Heaven and angels. The agile ability of my brain to signal relaxation and peace to muscles and tissue.

Death that brings life.

Life that opens wide.

There are things too wonderful for me to know; and yet there is a presence, a beauty, and I catch a slight taste, a fleeting glimpse.

Strength and life and truth and a force for good; salvation and redemption and hope held high.

This life is such a gift, and there is more to come.

Soaking in gratitude, with a whispered 'amen'...


5 comments:

Lori said...

My dear Beth, this is a beautiful post... in fact it is one helluva post. please don't ever discount your writing as being pointless or having no meaning... as it meant very much to me, because I can relate to what you are saying, so will others. Not one thing that comes from your heart, your soul, your inner being is ever pointless... or lacks meaning. It's all beauty and grace. Because that's what you are.
thank you for writing this... yes the veil is transparently thin.

Audrey Hatcher Woodhams said...

I read this yesterday...thought it would apply...

FROM CS LEWIS TO FLORENCE (MICHAL) WILLIAMS, the widow of Charles Williams: A letter of condolence.

22 May 1945

...I feel, in my degree, as you do. My friendship is not ended. His death has had the very unexpected effect of making death itself look quite different. I believe in the next life ten times more strongly than I did. At moments it seems almost tangible. Mr. Dyson, on the day of the funeral, summed up what many of us felt, ‘It is not blasphemous’, he said ‘To believe that what was true of Our Lord is, in its less degree, true of all who are in Him. They go away in order to be with us in a new way, even closer than before.’ A month ago I would have called this silly sentiment. Now I know better. He seems, in some indefinable way, to be all around us now. I do not doubt he is doing and will do for us all sorts of things he could not have done while in the body. Of course this expects no answer. God bless you.

annie said...

I love this, Beth. I think (and wonder) often about those who have gone on before, and how it seems they are still here with me (and how have all those others perhaps shaped me?). I do feel their presence.

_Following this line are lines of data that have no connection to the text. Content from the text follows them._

-- ==== Sys2Proof/Tests/Slice0.lean ====
section
/-! SUPPORT. The model's own tests: ill-formed terms that are refused, words written out from the spec's encodings, single
steps with results computed by hand from the spec, and states that meet the hypotheses of the statements. -/

set_option Elab.async false

namespace Sys2Proof.Tests

open Sys2Proof Sys2Proof.Machine Sys2Proof.Claims

/-! Ill-formed terms. -/

theorem test_wf_zeroing_without_mask : (Instr.vadd 2 0 (.s 5) ⟨0, true⟩).wf = false := by decide
theorem test_wf_no_predicate : (Instr.vadd 2 0 (.s 5) ⟨0, false⟩).wf = true := by decide
theorem test_wf_sysr_gap : (Instr.sysr 3 0x19).wf = false ∧ (Instr.sysr 3 0x7F).wf = false ∧ (Instr.sysr 3 0x18).wf = true := by decide
theorem test_wf_sysw_gap : (Instr.sysw 0x19 3).wf = false ∧ (Instr.sysw 0x80 3).wf = true := by decide
theorem test_wf_ldv_odd : (Instr.ldv 3 4 0).wf = false := by decide
theorem test_wf_rounding : (Instr.vfadd .f32 2 3 (.v 4) 6 ⟨0, false⟩).wf = false := by decide
theorem test_wf_reduction_rounding : (Instr.vfredsumO .f32 2 3 4 6 0).wf = false := by decide
theorem test_wf_vcvt_code : (Instr.vcvt 14 10 2 3 0 false ⟨0, false⟩).wf = false := by decide
theorem test_wf_vcvt_integer_rounding : (Instr.vcvt 0 1 2 3 1 false ⟨0, false⟩).wf = false := by decide
theorem test_wf_vcvt_to_integer_ns : (Instr.vcvt 10 2 2 3 0 true ⟨0, false⟩).wf = false := by decide
theorem test_wf_vq4_rounding : (Instr.vq4 0 .f32 false 2 3 4 0 2).wf = false := by decide
theorem test_wf_vq4_scale : (Instr.vq4 0 .f32 false 2 3 4 5 1).wf = false := by decide
theorem test_wf_vqt8_rounding : (Instr.vqt8 .f32 2 3 4 0).wf = false := by decide
theorem test_wf_vrred_source : (Instr.vrred .iadd .bf16 2 4 0 0 ⟨0, false⟩).wf = false := by decide
theorem test_wf_vrred_scale : (Instr.vrred .fadd .w32 2 4 3 0 ⟨0, false⟩).wf = false := by decide
theorem test_wf_packed_source : (Instr.vpmulLo 2 3 32 1 ⟨0, false⟩).wf = false := by decide

/-! Decoding: heads and tails written out from R62, R63, R72 and the tables of the sections. -/

theorem test_decode_sys : decodeInstr 0x0000 0 = some .nop ∧ decodeInstr 0x0107 0 = some (.trap 7) := by decide +kernel
theorem test_decode_li : decodeInstr 0xC601 (0x0003 + 0xCDEF * 2 ^ 16 + 0x89AB * 2 ^ 32) = some (.liu 3 0x89ABCDEF) := by decide +kernel
theorem test_decode_amo : decodeInstr 0x4D08 0x1C83 = some (.amoswap false 3 4 7) ∧ decodeInstr 0x4D89 0x1C83 = some (.amocas true 3 4 7) := by
  decide +kernel
theorem test_decode_valset : decodeInstr 0x4E00 0x1483 = some (.valset 3 4 5) := by decide +kernel
theorem test_decode_wait : decodeInstr 0x4F00 0x18A0 = some (.waitaEq 5 6) := by decide +kernel
theorem test_decode_eng : decodeInstr 0x500B 0x00C5 = some (.cpy 3 1 5 6) := by decide +kernel
theorem test_decode_work : decodeInstr 0x5100 0x1483 = some (.spawn 3 4 5) ∧ decodeInstr 0x5102 0x0080 = some (.cancel 4) := by decide +kernel
theorem test_decode_lmcfg : decodeInstr 0x5200 0x00A0 = some (.lmcfg 5) := by decide +kernel
theorem test_decode_fl : decodeInstr 0x5301 0x00A0 = some (.flset 1 5) := by decide +kernel
theorem test_decode_tlbinv : decodeInstr 0x5400 0x1480 = some (.tlbinvEnt 4 5) := by decide +kernel
theorem test_decode_vcfg : decodeInstr 0x6000 0x00A0 = some (.vcfg 5) := by decide +kernel
theorem test_decode_vint : decodeInstr 0xA280 0x00005002 = some (.vadd 2 0 (.s 5) ⟨0, false⟩) := by decide +kernel
theorem test_decode_vfp : decodeInstr 0xA307 0x00843084 = some (.vfma .f32 4 2 (.v 3) 2 ⟨1, false⟩) := by decide +kernel
theorem test_decode_vcmp : decodeInstr 0xA402 0x002C1002 = some (.vcmp .lt 2 0 (.v 1) ⟨3, true⟩) := by decide +kernel
theorem test_decode_mask : decodeInstr 0x6510 0x0044 = some (.mpopc 4 2) ∧ decodeInstr 0x6512 0x0443 = some (.mtov 35 2) := by decide +kernel
theorem test_decode_vred : decodeInstr 0xA708 0x06006085 = some (.vfredsumO .bf16 5 2 6 0 0) := by decide +kernel
theorem test_decode_vcvt : decodeInstr 0xA9AC 0x84 = some (.vcvt 10 12 4 2 0 false ⟨0, false⟩) := by decide +kernel
theorem test_decode_vq4 : decodeInstr 0xEA00 0x00061C400084 = some (.vq4 1 .bf16 false 4 2 6 0 1) := by decide +kernel
theorem test_decode_tabld : decodeInstr 0xEA05 0x01C000000000 = some (.tabld 7) := by decide +kernel
theorem test_decode_vpack : decodeInstr 0xEB02 0x100002003085 = some (.vpfld 5 2 3 1 2 ⟨0, false⟩) := by decide +kernel
theorem test_decode_top : decodeInstr 0xEC83 0x014000010200 = some (.topF 1 8 16 5 0 0) := by decide +kernel
theorem test_decode_vgath : decodeInstr 0xF003 0x000050900108 = some (.vgath 8 4 16 0 .none .w32 true ⟨2, false⟩) := by decide +kernel
theorem test_decode_vst : decodeInstr 0xF100 0x004000000102 = some (.vst 2 4 64 .none ⟨0, false⟩) := by decide +kernel
theorem test_decode_vrred : decodeInstr 0xF106 0x102 = some (.vrred .fadd .w32 2 4 0 0 ⟨0, false⟩) := by decide +kernel
theorem test_decode_vstash : decodeInstr 0xF107 0x000004002902 = some (.vstash 2 4 5 0 true false false) := by decide +kernel
/-- MIN 0x01 of ALUI, and a nonzero unused field, are no instruction (R73, R85). -/
theorem test_decode_unassigned : decodeInstr 0x8501 0x64 = none ∧ decodeInstr 0x4420 0x1483 = none := by decide +kernel
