-- ==== Sys2Proof/Machine/Fields.lean ====
section
/-! DEFINITION. The field rules of instruction words: those that do not depend on the state of the
troupe (03 R72 to R84 and the encoding rule of each class: R110, R123, R130, R135, R136, R141, R151, R160, R166, R184,
R233, R244, R283, R311, R326 to R342, R361, R402). A word that breaks one traps ILLEGAL_OP or ILLEGAL_PAIR (R89). What
depends on the state is checked when the instruction issues: a v register at or above the kernel's count (R19), the
destination of a uniform op (R80) and an unset latch (R87). -/

namespace Sys2Proof

/-! ## Fields -/

namespace OpClass

/-- The two class bits (R73). -/
def code : OpClass → BitVec 2
  | v => 0 | s => 1 | latch => 2 | imm => 3

def ofBits (b : BitVec 2) : OpClass :=
  if b = 0 then v else if b = 1 then s else if b = 2 then latch else imm

end OpClass

namespace Modifier

/-- The three modifier bits (R74). -/
def code : Modifier → BitVec 3
  | none => 0 | neg => 1 | abs => 2 | nabs => 3 | lo => 4 | hi => 5 | swp => 6 | bsw => 7

def ofBits (b : BitVec 3) : Modifier :=
  if b = 0 then none else if b = 1 then neg else if b = 2 then abs else if b = 3 then nabs
  else if b = 4 then lo else if b = 5 then hi else if b = 6 then swp else bsw

/-- Modifiers 0b001 to 0b011. -/
def isSign : Modifier → Bool
  | neg => true | abs => true | nabs => true | _ => false

end Modifier

namespace Src

/-- The 13 bits of a source field (R73). -/
def code (x : Src) : BitVec 13 := x.cls.code ++ x.num ++ x.mod.code

def ofBits (b : BitVec 13) : Src :=
  ⟨OpClass.ofBits (b.extractLsb' 11 2), b.extractLsb' 3 8, Modifier.ofBits (b.extractLsb' 0 3)⟩

/-- The 11-bit immediate (R76). -/
def imm11 (x : Src) : BitVec 11 := x.num ++ x.mod.code

/-- A field of all zero bits. -/
def isZero (x : Src) : Bool := decide (x = ⟨.v, 0, .none⟩)

/-- An immediate operand. -/
def isImm (x : Src) : Bool := decide (x.cls = .imm)

end Src

namespace Op

/-- src C as a source field (R72). -/
def srcC (o : Op) : Src := Src.ofBits o.c

/-- The guard is p7, not negated (R80). -/
def guardP7 (o : Op) : Bool := !o.guard.neg && decide (o.guard.p = 7)

/-- Whether the run ends after the op: its own E bit, or that of its extension word (R77). -/
def endsRun (o : Op) : Bool :=
  match o.ext with
  | some x => x.e
  | none => o.e

end Op

/-! ## Types -/

/-- Width in bits of an element of a type code (R79, R120, R138). -/
def typeBits (t : Nat) : Nat :=
  if t = 1 || t = 2 then 8 else if t = 3 || t = 4 then 16 else if t = 7 || t = 8 then 64
  else if t = 9 || t = 10 then 16 else 32
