/-- rnd into T (R50): IEEE 754 overflow in a format with infinities, sat otherwise. RSR of a magnitude between the largest
finite one and the next step gives infinity where its draw rounds up, the largest finite one elsewhere (log entry 84). The second part says whether sat
changed its argument (R54; overflow to infinity sets no flag). -/
def rndF (T : Fmt) (r : Rnd) (neg : Bool) (m : Nat) (e : Int) : Nat × Bool :=
  if T.hasInf then
    let mag := roundMag T r neg m e
    if T.maxMag < mag then
      let toInf := match r.mode with
        | .rne => true | .rtz => false | .rup => !neg | .rdn => neg | .rsr => true
      (signed T neg (if toInf then T.infMag else T.maxMag), false)
    else (signed T neg mag, false)
  else rndSat T r neg m e

/-- rnd of an exact nonzero real into a format with infinities. -/
def rndDy (T : Fmt) (r : Rnd) (x : Dy) : Nat := (rndF T r (decide (x.n < 0)) x.n.natAbs x.e).1

/-- The NaN that an operation generates with cause k (R57). -/
def nanc (k : Nat) (T : Fmt) : Nat :=
  match T with
  | .fp32 => 0x7FC00000 + k | .fp16 => 0x7E00 + k | .bf16 => 0x7FC0 + k | .e4m3 => 0x7F | .e5m2 => 0x7E | _ => 0

/-- A NaN code with its quiet bit set (R58). -/
def quiet (T : Fmt) (code : Nat) : Nat :=
  if code / 2 ^ (T.man - 1) % 2 = 1 then code else code + 2 ^ (T.man - 1)

def isNanF (T : Fmt) (code : Nat) : Bool := (decodeF T code).isNan

/-- R58: the first NaN of the operands, quieted. -/
def firstNan (T : Fmt) : List Nat → Option Nat
  | [] => none
  | c :: cs => if isNanF T c then some (quiet T c) else firstNan T cs

/-- A NaN code of S converted to T outside a block operation, and whether that sets STICKY.OVF (R57, R59). -/
def convNan (S T : Fmt) (code : Nat) : Nat × Bool :=
  let neg := decide (S.signBit ≤ code % 2 ^ S.bits)
  match T with
  | .e4m3 => (signed T neg 0x7F, false)
  | .e5m2 => (signed T neg 0x7E, false)
  | .fp32 | .fp16 | .bf16 =>
    match S with
    | .fp32 | .fp16 | .bf16 =>
      (signed T neg (nanc 0 T + code % 2 ^ (S.man - 1) % 2 ^ (T.man - 1)), false)
    | _ => (signed T neg (nanc 6 T), false)
  | _ => (0, true)

/-- A conversion of one code from S to a float or MX format T outside a block (R50, R59). -/
def convF (S T : Fmt) (r : Rnd) (code : Nat) : Nat × Bool :=
  match decodeF S code with
  | .nan => convNan S T code
  | .inf s => if T.hasInf then (signed T s T.infMag, false) else (signed T s T.maxMag, true)
  | .fin s m e => rndF T r s m e

/-- The sign of an exact zero sum whose terms do not all have one sign: −0 under RDN, +0 otherwise (R140). -/
def zeroSum (T : Fmt) (mode : RMode) : Nat := signed T (decide (mode = .rdn)) 0

/-- Rounds an exact sum; `allNeg` and `allPos` say that every term is a zero of that sign (R140). -/
def rndSum (T : Fmt) (r : Rnd) (allNegZero allPosZero : Bool) (x : Dy) : Nat :=
  if x.n = 0 then
    if allNegZero then signed T true 0 else if allPosZero then 0 else zeroSum T r.mode
  else rndDy T r x

/-- The rounded sum of a list of values of one format, in list order (R140, R58; R175 for cross-lane sums). -/
def sumF (T : Fmt) (r : Rnd) (cs : List Nat) : Nat :=
  match firstNan T cs with
  | some n => n
  | none =>
    let vs := cs.map (decodeF T)
    let pinf := vs.any (fun v => v = .inf false)
    let ninf := vs.any (fun v => v = .inf true)
    if pinf && ninf then nanc 3 T
    else if pinf then T.infMag
    else if ninf then signed T true T.infMag
    else rndSum T r (vs.all (fun v => v.isZero && v.isNeg)) (vs.all (fun v => v.isZero && !v.isNeg))
      (vs.foldl (fun acc v => acc.add v.dy) ⟨0, 0⟩)

/-- FADD (R140, R141). -/
def addF (T : Fmt) (r : Rnd) (a b : Nat) : Nat := sumF T r [a, b]

/-- The code with its sign bit inverted. -/
def negF (T : Fmt) (a : Nat) : Nat := if T.signBit ≤ a then a - T.signBit else a + T.signBit

/-- FSUB: a − b; a NaN operand keeps its sign (R58). -/
def subF (T : Fmt) (r : Rnd) (a b : Nat) : Nat :=
  match firstNan T [a, b] with
  | some n => n
  | none => addF T r a (negF T b)

/-- FMUL (R140, R141). -/
def mulF (T : Fmt) (r : Rnd) (a b : Nat) : Nat :=
  match firstNan T [a, b] with
  | some n => n
  | none =>
    let x := decodeF T a
    let y := decodeF T b
    let s := Bool.xor x.isNeg y.isNeg
    if (x.isInf && y.isZero) || (x.isZero && y.isInf) then nanc 4 T
    else if x.isInf || y.isInf then signed T s T.infMag
    else
      let p := x.dy.mul y.dy
      (rndF T r s p.n.natAbs p.e).1

/-- FMA, HFMA2, BFMA2: one rounding (R142). -/
def fmaF (T : Fmt) (r : Rnd) (a b c : Nat) : Nat :=
  match firstNan T [a, b, c] with
  | some n => n
  | none =>
    let x := decodeF T a
    let y := decodeF T b
    let z := decodeF T c
    let s := Bool.xor x.isNeg y.isNeg
    if (x.isInf && y.isZero) || (x.isZero && y.isInf) then nanc 4 T
    else if x.isInf || y.isInf then
      if z.isInf && z.isNeg != s then nanc 3 T else signed T s T.infMag
    else if z.isInf then c
    else
      let p := x.dy.mul y.dy
      let pz := decide (p.n = 0)
      rndSum T r (pz && s && z.isZero && z.isNeg) (pz && !s && z.isZero && !z.isNeg) (p.add z.dy)

/-- A total order on codes in which −0 is less than +0 (R143). -/
def orderKey (T : Fmt) (c : Nat) : Int :=
  if T.signBit ≤ c then -((c - T.signBit : Nat) : Int) - 1 else c

/-- FMIN (R143). -/
def minF (T : Fmt) (a b : Nat) : Nat :=
  match firstNan T [a, b] with
  | some n => n
  | none => if orderKey T a ≤ orderKey T b then a else b

/-- FMAX (R143). -/
def maxF (T : Fmt) (a b : Nat) : Nat :=
  match firstNan T [a, b] with
  | some n => n
  | none => if orderKey T b ≤ orderKey T a then a else b

/-- The value order of codes in which −0 = +0 (R145). -/
def valueKey (T : Fmt) (c : Nat) : Int :=
  if T.signBit ≤ c then -((c - T.signBit : Nat) : Int) else c

/-- a < b with no NaN (R145). -/
def ltF (T : Fmt) (a b : Nat) : Bool := !isNanF T a && !isNanF T b && decide (valueKey T a < valueKey T b)
/-- a = b with no NaN (R145). -/
def eqF (T : Fmt) (a b : Nat) : Bool := !isNanF T a && !isNanF T b && decide (valueKey T a = valueKey T b)

/-- FCLASS's one-bit mask (R146). -/
def classF (T : Fmt) (c : Nat) : Nat :=
  let s := decide (T.signBit ≤ c)
  match decodeF T c with
  | .nan => if c / 2 ^ (T.man - 1) % 2 = 1 then 512 else 256
  | .inf s => if s then 1 else 128
  | .fin _ m _ =>
    if m = 0 then (if s then 8 else 16)
    else if m < 2 ^ T.man then (if s then 4 else 32)
    else (if s then 2 else 64)

/-- FRND: rounds to an integral value in the same format (R147). -/
def roundIntegralF (T : Fmt) (r : Rnd) (c : Nat) : Nat :=
  match decodeF T c with
  | .nan => quiet T c
  | .inf _ => c
  | .fin s m e =>
    if m = 0 || decide (0 ≤ e) then c
    else (rndF T Rnd.rne s (roundAt r s m e 0) 0).1

/-- F2I: rounds to the integer grid and clamps to [lo, hi]; a NaN gives 0. The flag is STICKY.OVF (R149). -/
def toIntF (r : Rnd) (lo hi : Int) (c : Nat) : Int × Bool :=
  match decodeF .fp32 c with
  | .nan => (0, true)
  | .inf s => if s then (lo, true) else (hi, true)
  | .fin s m e =>
    let k := roundAt r s m e 0
    let v : Int := if s then -(k : Int) else k
    if v < lo then (lo, true) else if hi < v then (hi, true) else (v, false)

/-- I2F (R149). -/
def ofIntF (r : Rnd) (v : Int) : Nat := (rndF .fp32 r (decide (v < 0)) v.natAbs 0).1

/-- |x| as the MAG field of AMAX counts it: rounded toward zero to FP32, infinity only for infinity (R63). -/
def amaxMag : FVal → Nat
  | .nan => 0
  | .inf _ => 0x7F800000
  | .fin _ m e => (rndF .fp32 ⟨.rtz, 0⟩ false m e).1

/-- dq (R65): the exact value of an MX element under its scale code; a NaN scale or a NaN code gives a NaN. -/
def dq (T : Fmt) (c s : Nat) : FVal :=
  if s = 0xFF then .nan else (decodeF T c).scale ((s : Int) - 127)

/-- The cause of the NaN that dq gives (R65). -/
def dqCause (s : Nat) : Nat := if s = 0xFF then 2 else 1

/-- The larger of two magnitudes of non-NaN values. -/
def maxAbs (a b : FVal) : FVal :=
  match a, b with
  | .inf _, _ => .inf false
  | _, .inf _ => .inf false
  | a, b => if a.abs.dy.le b.abs.dy then b.abs else a.abs

/-- floor(log2 (m · 2^e)) for m ≠ 0. -/
def floorLog2 (m : Nat) (e : Int) : Int := (Nat.log2 m : Int) + e

/-- bscale (R55): the unbiased block exponent for a block of largest magnitude a. -/
def bscale (T : Fmt) (fit : Bool) (a : FVal) : Int :=
  match a with
  | .fin _ m e =>
    if m = 0 then -127 else
    let x :=
      if fit then
        match decodeF T T.maxMag with
        | .fin _ mm me =>
          let x0 := floorLog2 m e - floorLog2 mm me
          if (Dy.mk m e).le ⟨mm, me + x0⟩ then x0 else x0 + 1
        | _ => 0
      else floorLog2 m e - T.emax
    max (-127) (min 127 x)
  | _ => 127

/-- One element of q's loop under block exponent x (R56): its code, and whether STICKY.OVF is set. -/
def quantElem (T : Fmt) (r : Rnd) (x : Int) (v : FVal) : Nat × Bool :=
  match v with
  | .nan => (0, false)
  | .inf s => if T = .e5m2 then (signed T s T.infMag, false) else (signed T s T.maxMag, true)
  | .fin s m e => rndSat T r s m (e - x)

/-- A quantised block: its codes, its scale code, and whether STICKY.OVF is set. -/
structure QBlock where
  codes : List Nat
  scale : Nat
  ovf   : Bool
  deriving DecidableEq, Repr

/-- The element loop of q for a given block exponent. -/
def quantWith (T : Fmt) (x : Int) (vs : List (FVal × Rnd)) : QBlock :=
  let rs := vs.map (fun v => quantElem T v.2 x v.1)
  ⟨rs.map (·.1), (x + 127).toNat, rs.any (·.2)⟩

/-- q (R56), with the rounding of each element. -/
def quantBlock (T : Fmt) (fit : Bool) (vs : List (FVal × Rnd)) : QBlock :=
  if vs.any (fun v => v.1.isNan) then ⟨vs.map (fun _ => 0), 0xFF, false⟩
  else quantWith T (bscale T fit (vs.foldl (fun a v => maxAbs a v.1) (.fin false 0 0))) vs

I had been meditating sort of regularly and had gotten away from it. I remember there were times when, somewhere in the middle of my time, I suddenly wanted to raise my hands as if in praise, I felt so loved. I miss those days. . .

spookyrach said...

Wow, wow, wow. This is so powerful. Thank you!

Princess of Everything (and then some) said...

I get this. Thank you. I miss my daddy but feel like he is here all the time. More than when he was here. I love how you write.